Why Does This Matter for Materials Science and Energy?

The acceleration of discovery cycles has direct implications for developing new materials for energy infrastructure, quantum computing, and advanced electronics. By collapsing week-long analysis periods into minutes or seconds, researchers can test more hypotheses, explore larger design spaces, and identify promising materials faster than traditional methods allow.

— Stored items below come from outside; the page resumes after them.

/-- A line framer beyond its registers (R213 to R231). -/
structure LfrState where
  fasFails : Nat := 0
  rungDiff : Nat := 0
  rungSame : Nat := 0
  mfasDiff : Nat := 0
  swnDiff  : Nat := 0
  /-- the swath in progress: frames seen from its frame 0, a fault in it, the SWN its valid blocks carried -/
  swFrames : Nat := 0
  swDirty  : Bool := true
  swSwn    : Option Nat := none
  /-- SWN of the swath before, where it was clean -/
  cleanSwn : Option Nat := none
  /-- D0 and D1 of the last decoded frame (R217) -/
  lastD0   : Option Nat := none
  lastD1   : Option Nat := none
  /-- decoded frames in a row whose ADJ_ID differs, and a swap that waits for the frame boundary -/
  adjDiff  : Nat := 0
  adjSwap  : Bool := false
  /-- the codeword pointer has been taken since frame alignment, and frames in a row that disagree with it -/
  cwpKnown : Bool := false
  cwpDiff  : Nat := 0
  /-- the payload of the last frame is marked errored -/
  errored  : Bool := false
  /-- frames in a row whose KEY_EPOCH bit disagrees, by context (R291) -/
  epochRun : Sparse Nat := []
  jc       : Nat := 0
  jcNext   : Option Nat := none
  /-- through channel: content sent, and the content received with its run (R219) -/
  thcSent  : List Nat := List.replicate 64 255
  thcValid : Bool := false
  thcLast  : List Nat := []
  thcRun   : Nat := 0
  /-- slip buffer of the port's transmit direction, oldest first; an entry of none is invalid (R226, R227) -/
  slip     : List (Option (List Nat)) := []
  slipLast : Option (List Nat) := none
  slipHold : Bool := true
  /-- bonding: frames or measurements in a row (R229, R231) -/
  bondErr  : Bool := false
  bondBad  : Nat := 0
  bondGood : Nat := 0
  skewBad  : Nat := 0
  skewGood : Nat := 0
  /-- user bytes: received value and run by byte (R354), and the bytes sampled for sending -/
  userLast : Sparse Nat := []
  userRun  : Sparse Nat := []
  userTx   : List Nat := List.replicate 48 0
  /-- OTN entities: defects now, latched, BIP and BEI counts (key 4 × entity + kind), accepted TTI (16 × entity + word) -/
  otn      : Sparse Nat := []
  tti      : Sparse Nat := []
  /-- frames taken under alignment, and by number those whose payload is still to come: N, JC, errored (R208) -/
  frameNo  : Nat := 0
  allots   : Sparse (Nat × Nat × Bool) := []
  /-- OTUCn bits received that make no whole frame yet, and whether payload marked errored is among them (R206, R208) -/
  otuBits  : List Nat := []
  otuErr   : Bool := false
  /-- dLOF and dLOM by slice, one bit each; tributaries that dMSIM or dLOOMFI affects; seconds in a row that were bad (key 2 × entity) or
  good (+ 1); BIP errors of an entity to be sent back as BEI (R222, R223) -/
  slices   : Sparse Nat := []
  affected : List Nat := []
  deg      : Sparse Nat := []
  beiBack  : Sparse Nat := []
  /-- the last OTUCn frame received, and the last sent (R220) -/
  otuRx    : Option OtuFrame := none
  otuTx    : Option OtuFrame := none
  /-- a bonded member's frames in the skew store, oldest first (R230); ODUs that clients add to coming frames in through mode, by frame -/
  share    : List OtuFrame := []
  adds     : List (List OduSig) := []
  /-- cipher tags received with the frame, by context; none where not received (R203) -/
  tags     : Sparse (List Nat) := []
deriving DecidableEq, Repr

/-- A message of the Sedge core: type, SEC and body (R269). -/
structure CoreMsg where
  typ  : Nat
  sec  : Nat
  body : List Nat
deriving DecidableEq, Repr

/-- A packet on the line (R254 to R257): its header fields, and the counter of a protected one. -/
structure TxPacket where
  buf : Nat
  typ : Nat
  sec : Nat
  len : Nat
  seq : Nat
  code : Nat
  ctr : Option Nat
  body : List Nat
  /-- the symbol bits on the line, and the chips sent so far in PAYLOAD -/
  syms : List Nat
  chip : Nat := 0
deriving DecidableEq, Repr

/-- An entry of the host receive queue (R267, R278). -/
structure RxPkt where
  typ : Nat
  sec : Nat
  corr : Nat
  seq : Nat
  swValid : Bool
  swath : Nat
  body : List Nat
deriving DecidableEq, Repr

/-- A packet in progress on a correlator. -/
structure CorrPkt where
  typ : Nat := 0
  sec : Nat := 0
  len : Nat := 0
  seq : Nat := 0
  /-- detection metric, and where the delimiter ended -/
  det : Nat := 0
  swValid : Bool := false
  swath : Nat := 0
deriving DecidableEq, Repr

/-- The Sedge of a port beyond its registers (R258 to R276). -/
structure SgpState where
  data    : Sparse Nat := []
  queue   : List Nat := []
  sending : Option TxPacket := none
  /-- the idle symbol bits sent before it in BEACON (R252) -/
  idle    : List Nat := []
  coreOut : List CoreMsg := []
  /-- messages delivered to the core and not yet acted on: type and body -/
  coreIn  : List (Nat × List Nat) := []
  corr    : List CorrPkt := List.replicate 4 {}
  last    : List (Option Nat) := List.replicate 4 none
  rxq     : List RxPkt := []
  peer    : Option (Nat × Nat) := none
  peerTx  : Nat := 0
  senseAt : Sparse Nat := []
deriving DecidableEq, Repr

/-- A line port beyond its registers. -/
structure PortState where
  cnv : CnvState := {}
  cal : CalState := {}
  rxd : RxdState := {}
  txd : TxdState := {}
  lfr : LfrState := {}
  sgp : SgpState := {}
deriving DecidableEq, Repr

/-- The chaining state of a GCM message in progress (R304): the IV, of which the counter block is made, the partial GHASH, and the
lengths of the additional data and of the data so far, in bytes. -/
structure Chain where
  iv   : List Nat := []
  hash : Nat := 0
  aad  : Nat := 0
  len  : Nat := 0
deriving DecidableEq, Repr

/-- A session of the message cipher engine (R257, R304, R309): rights by bit as in MCE_SESS_CFG (0 SENSITIVE, 1 SEDGE_OK,
2 HOST_OK), the chaining state of a message in progress, the next MSG_CTR and the highest one accepted. -/
structure Session where
  key    : Option Nat := none
  salt   : Nat := 0
  rights : Nat := 0
  mid    : Bool := false
  chain  : Chain := {}
  txCtr  : Nat := 0
  rxMark : Option Nat := none
deriving DecidableEq, Repr

/-- A job of the message cipher engine (R305): `part` the chaining state and the bytes of data done of one that was suspended,
as the internal suspension store keeps them (R306). -/
structure Job where
  handle : Nat
  bank   : Nat
  desc   : Nat
  part   : Option (Chain × Nat) := none
deriving DecidableEq, Repr

/-- A completed job that waits in the results of its bank (R311). -/
structure JobRes where
  bank   : Nat
  handle : Nat
  status : Nat
deriving DecidableEq, Repr

/-- The message cipher engine beyond its registers: jobs queued in the order accepted, the running one, suspended ones, the
last suspended first (R305, R306). -/
structure MceState where
  sess    : List Session := List.replicate 64 {}
  queue   : List Job := []
  running : Option Job := none
  susp    : List Job := []
  results : List JobRes := []
deriving DecidableEq, Repr

/-- A key slot of a cipher context (R287): state 0 EMPTY, 1 READY, 2 CURRENT, 3 QUARANTINED; the mark is
256 × swath + 4 × section. -/
structure KeySlot where
  state  : Nat := 0
  key    : Nat := 0
  salt   : Nat := 0
  mark   : Option Nat := none
  used   : Nat := 0
  warned : Bool := false
deriving DecidableEq, Repr

/-- A cipher context of one port and direction (R282 to R300). -/
structure CipherCtx where
  slot0 : KeySlot := {}
  slot1 : KeySlot := {}
  cur   : Nat := 0
  /-- receive: the slot that becomes current at the next section boundary (R291) -/
  next  : Option Nat := none
  null  : Bool := false
  iv    : Nat := 0
  /-- counters 0 to 5 of LCX_CTX_CNT -/
  cnt   : List Nat := [0, 0, 0, 0, 0, 0]
  /-- transmit: ciphertext and tag of the section in progress, and the tag of the one before it (R203) -/
  out   : List Nat := []
  tag   : List Nat := List.replicate 16 0
  prevTag : List Nat := List.replicate 16 0
  /-- receive: the key slot that served the section in progress and the one before it; the outer none where no section was -/
  sect  : Option (Option KeySlot) := none
  prev  : Option (Option KeySlot) := none
  /-- receive: the payload delivered of the last section judged; none where it was replaced by AIS -/
  plain : Option (List Nat) := none
deriving DecidableEq, Repr

/-- A transmit key taken out of use (R295). -/
structure Retired where
  print : Nat
  salt  : Nat
  mark  : Option Nat
deriving DecidableEq, Repr
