-- ==== Sys2Proof/Machine/LineCode.lean ====
section
/-! DEFINITION. The coding of the line, as functions on bits: shift-register generators (R146, R205), CRCs, the
Reed–Solomon code (R200), labels and the distribution matcher (R140, R141, R143), the LDPC code and its mapping (R168 to
R173), justification (R206). Bits are lists of 0 and 1, first bit first. -/
namespace Sys2Proof.Machine

/-! ### Bits and generators -/

/-- `n` bits of `v`, most significant first (R6). -/
def bitsMsb (n v : Nat) : List Nat := (List.range n).map (fun i => bitAt v (n - 1 - i))

/-- The number whose bits, most significant first, are `l`. -/
def ofMsb (l : List Nat) : Nat := l.foldl (fun a b => 2 * a + b) 0

/-- Bytes sent most significant bit first. -/
def bytesBits (l : List Nat) : List Nat := l.flatMap (bitsMsb 8)

/-- Bits gathered into bytes. -/
def bitsBytes : Nat → List Nat → List Nat
  | 0, _ => []
  | n + 1, l => ofMsb (l.take 8) :: bitsBytes n (l.drop 8)

/-- `n` output bits of a shift register of width `w` with taps `a` and `b`, from state `x`. -/
def lfsr (w a b : Nat) : Nat → Nat → List Nat
  | _, 0 => []
  | x, n + 1 =>
    let o := bitAt x a ^^^ bitAt x b
    o :: lfsr w a b ((2 * x + o) % 2 ^ w) n

/-- The generator of R146, and that of R205. -/
def prbs23 (seed n : Nat) : List Nat := lfsr 23 22 17 seed n
def prbs31 (n : Nat) : List Nat := lfsr 31 30 27 0x7FFFFFFF n

/-- Bit by bit exclusive or. -/
def xorBits (a b : List Nat) : List Nat := List.zipWith (· ^^^ ·) a b

/-- The seed of the pilots of subcarrier j on polarisation q, and the first `n` pilots as signs (R146). -/
def pilotSeed (j q : Nat) : Nat := 0x400001 + 0x100 * j + 0x10 * q
def pilotSigns (j q n : Nat) : List (Int × Int) :=
  let b := prbs23 (pilotSeed j q) (2 * n)
  (List.range n).map (fun i => (1 - 2 * (b.getD (2 * i) 0 : Int), 1 - 2 * (b.getD (2 * i + 1) 0 : Int)))

/-- A CRC of width `w` and polynomial `poly` over bits, without reflection. -/
def crcMsb (w poly : Nat) : Nat → List Nat → Nat
  | c, [] => c
  | c, b :: r =>
    let top := bitAt c (w - 1) ^^^ b
    let c' := 2 * c % 2 ^ w
    crcMsb w poly (if top = 1 then c' ^^^ poly else c') r

/-- The CRC-16 of R199. -/
def crc16 (bytes : List Nat) : Nat := crcMsb 16 0x1021 0xFFFF (bytesBits bytes)

/-- The CRC-32 of IEEE 802.3, reflected (R98). -/
def crc32 (bytes : List Nat) : Nat :=
  (bytes.flatMap (fun b => (bitsMsb 8 b).reverse)).foldl (fun c b =>
    if (c % 2) ^^^ b = 1 then c / 2 ^^^ 0xEDB88320 else c / 2) 0xFFFFFFFF ^^^ 0xFFFFFFFF

/-- `n` bytes of a number, lowest first, and highest first. -/
def bytesLe (n v : Nat) : List Nat := (List.range n).map (fun i => v / 2 ^ (8 * i) % 256)
def bytesBe (n v : Nat) : List Nat := (bytesLe n v).reverse

/-- The number of bytes given lowest first, and highest first. -/
def ofLe : List Nat → Nat
  | [] => 0
  | b :: r => b + 256 * ofLe r
def ofBe (l : List Nat) : Nat := ofLe l.reverse

/-- Bytes `i` to `i + n − 1` of a message as a number, highest first (R6). -/
def beAt (l : List Nat) (i n : Nat) : Nat := ofBe ((List.range n).map (fun k => l.getD (i + k) 0))

/-- The same lowest byte first; byte `i`; and `n` bytes from `i` on, where bytes beyond the end are zero. -/
def leAt (l : List Nat) (i n : Nat) : Nat := ofLe ((List.range n).map (fun k => l.getD (i + k) 0))
def byteAt (l : List Nat) (i : Nat) : Nat := l.getD i 0
def slice (l : List Nat) (i n : Nat) : List Nat := (List.range n).map (fun k => l.getD (i + k) 0)

/-! ### Sedge on the line (R249, R251, R253 to R255) -/

/-- The m-sequence a of x^10 + x^3 + 1, 1,023 chips; b is a decimated by 5. -/
def goldA : List Nat :=
  ((List.range 1013).foldl (fun (w : List Nat) n => w ++ [w.getD (n + 3) 0 ^^^ w.getD n 0]) (List.replicate 10 1)).take 1023
def goldB : List Nat := (List.range 1023).map (fun n => goldA.getD (5 * n % 1023) 0)
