/-- SWEEP_START: the lowest queued band without a fallowed slice (R486) starts, unless HOLD or a sweep in progress; in READY alone: R92 does
not name the states in which a sweep may start (DESIGN CHOICE, log entry 38). -/
def sweepBegin (p : Nat) (s : State) : State :=
  if s.isOn (R.CAL_STATE_SWEEPING p) || s.isOn (R.CAL_TRIG_HOLD p) || s.get (R.CAL_STATE_STATE p) ≠ 3 then s
  else match (List.range 16).find? (fun i =>
      bitAt (s.get (R.CAL_QUEUE_QUEUED p)) i == 1 && bitAt (s.get (R.GCTL_SLICE_FLW_FALLOWED p)) i == 0) with
    | none => s
    | some i =>
      let s := s.set (R.CAL_QUEUE_QUEUED p) (s.get (R.CAL_QUEUE_QUEUED p) - 2 ^ i)
      if s.get (bandSpare p i) ≠ 0 then s.raise (Ev.CAL_NO_SPARE p)
      else
        let s := ((s.set (R.CAL_STATE_SWEEPING p) 1).set (R.CAL_STATE_SWEEP_BAND p) i).set (R.CAL_STATE_STEP p) 0
        s.modCal p (fun c => { c with sweepDone := false })

/-- SWEEP_STEP_DONE: the slice under calibration is done; the spare stands in for the next position, and after step 64 it is
released. A step that consumes the spare ends the sweep. -/
def sweepStep (p : Nat) (tries : List Trial) (s : State) : State :=
  if !s.isOn (R.CAL_STATE_SWEEPING p) || (s.port p).cal.sweepDone then s
  else
    let i := s.get (R.CAL_STATE_SWEEP_BAND p)
    let step := s.get (R.CAL_STATE_STEP p)
    let s := calSlice p i (s.get (bandIdle p i)) tries s
    if s.get (bandSpare p i) = 2 then sweepStop p s
    else if step < 64 then
      ((((spareTrim p i s).set (R.CAL_STATE_STEP p) (step + 1)).set (bandSpare p i) 1).set (bandPos p i) step).set (bandIdle p i) step
    else
      (((s.set (bandSpare p i) 0).set (bandPos p i) 0).set (bandIdle p i) 64).modCal p (fun c => { c with sweepDone := true })

/-- SWEEP_END: the re-estimated band words replace the live ones, T_LAST is taken and the trigger judged again. -/
def sweepFinish (p : Nat) (words : List (Nat × Nat)) (s : State) : State :=
  if !s.isOn (R.CAL_STATE_SWEEPING p) || !(s.port p).cal.sweepDone then s
  else
    let i := s.get (R.CAL_STATE_SWEEP_BAND p)
    let s := (words.filter (fun w => decide (w.1 < 32))).foldl (fun s w => setLive p (bandKey i w.1) (w.2 % 2 ^ 128) s) s
    sweepStop p (dieReapply p i (takeTLast p i s))

/-- CAL_PERIOD_TRIGGER (R91, R92): PERIOD seconds have passed since the band's last sweep. -/
def calPeriod (p i : Nat) (s : State) : State :=
  if s.get (R.CAL_TRIG_PERIOD p) = 0 || !s.loopRuns (calLoops p) || s.sweeps p i then s
  else queueBand p i s

/-- CAL_APPLY by the calendar executor (R94): staging to live in the bands of the converters named; a sweep of such a band is
abandoned with EV_CAL_SWEEP_ABORT and the band queued again. -/
def calApply (p : Nat) (adc dac : Bool) (s : State) : State :=
  let i := s.get (R.CAL_STATE_SWEEP_BAND p)
  let hit := s.isOn (R.CAL_STATE_SWEEPING p) && ((i < 8 && adc) || (8 ≤ i && dac))
  let s := if hit then queueBand p i ((sweepStop p s).raise (Ev.CAL_SWEEP_ABORT p)) else s
  iter 16 (fun j s => if (j < 8 && adc) || (8 ≤ j && dac) then applyBand p j s else s) s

ORNL's demonstrations occurred within the context of the Department of Energy's Genesis Mission, a national initiative aimed at doubling the productivity and impact of American science, engineering, and research and development within a decade. The mission integrates AI, high-performance computing, advanced scientific instrumentation, and multidisciplinary expertise across the DOE ecosystem.

"The Genesis Mission reflects a bold national commitment to accelerate discovery by integrating AI, high-performance computing, advanced scientific instrumentation, and multidisciplinary expertise across the Department of Energy ecosystem," stated Gina Tourassi, ORNL Associate Laboratory Director for the Computing and Computational Sciences Directorate.

Gina Tourassi, ORNL Associate Laboratory Director for the Computing and Computational Sciences Directorate

The American Science Cloud, a cornerstone initiative within the Genesis Mission, aims to provide researchers across the national laboratory system with shared access to AI capabilities and computing resources. This infrastructure enables smaller research groups to leverage the same autonomous laboratory technologies that ORNL has developed, democratizing access to advanced discovery tools.

How to Implement Autonomous Laboratory Workflows in Your Research

While ORNL's systems represent cutting-edge implementations, the underlying principles can guide other institutions and research groups considering autonomous laboratory approaches:

  • Start with High-Throughput Processes: Identify experiments that generate large volumes of data or require frequent parameter adjustments, such as materials screening, phenotyping, or manufacturing quality control, where automation provides the greatest time savings.
  • Integrate Specialized AI Models: Deploy foundation vision models or domain-specific machine learning models that can interpret experimental data in real time, enabling the system to make informed decisions about next steps without human intervention.
  • Connect to High-Performance Computing: Link laboratory instruments to supercomputing resources that can process complex analyses at scale, allowing AI agents to handle computationally intensive tasks like quantum simulations or large-scale image processing within experimental feedback loops.
  • Maintain Human Oversight at Decision Points: Design autonomous workflows that flag unexpected results, novel findings, or major experimental decisions for human review, ensuring that scientists remain engaged in interpreting surprising outcomes and setting research direction.

The convergence of AI agents, supercomputing, and laboratory automation represents a new paradigm in scientific discovery. Rather than viewing AI as a tool that augments human researchers, ORNL's approach treats AI as an active participant in the scientific process, capable of running experiments, analyzing results, and proposing next steps with minimal human intervention. This shift has the potential to accelerate the pace of materials discovery and energy innovation across the national laboratory system and beyond.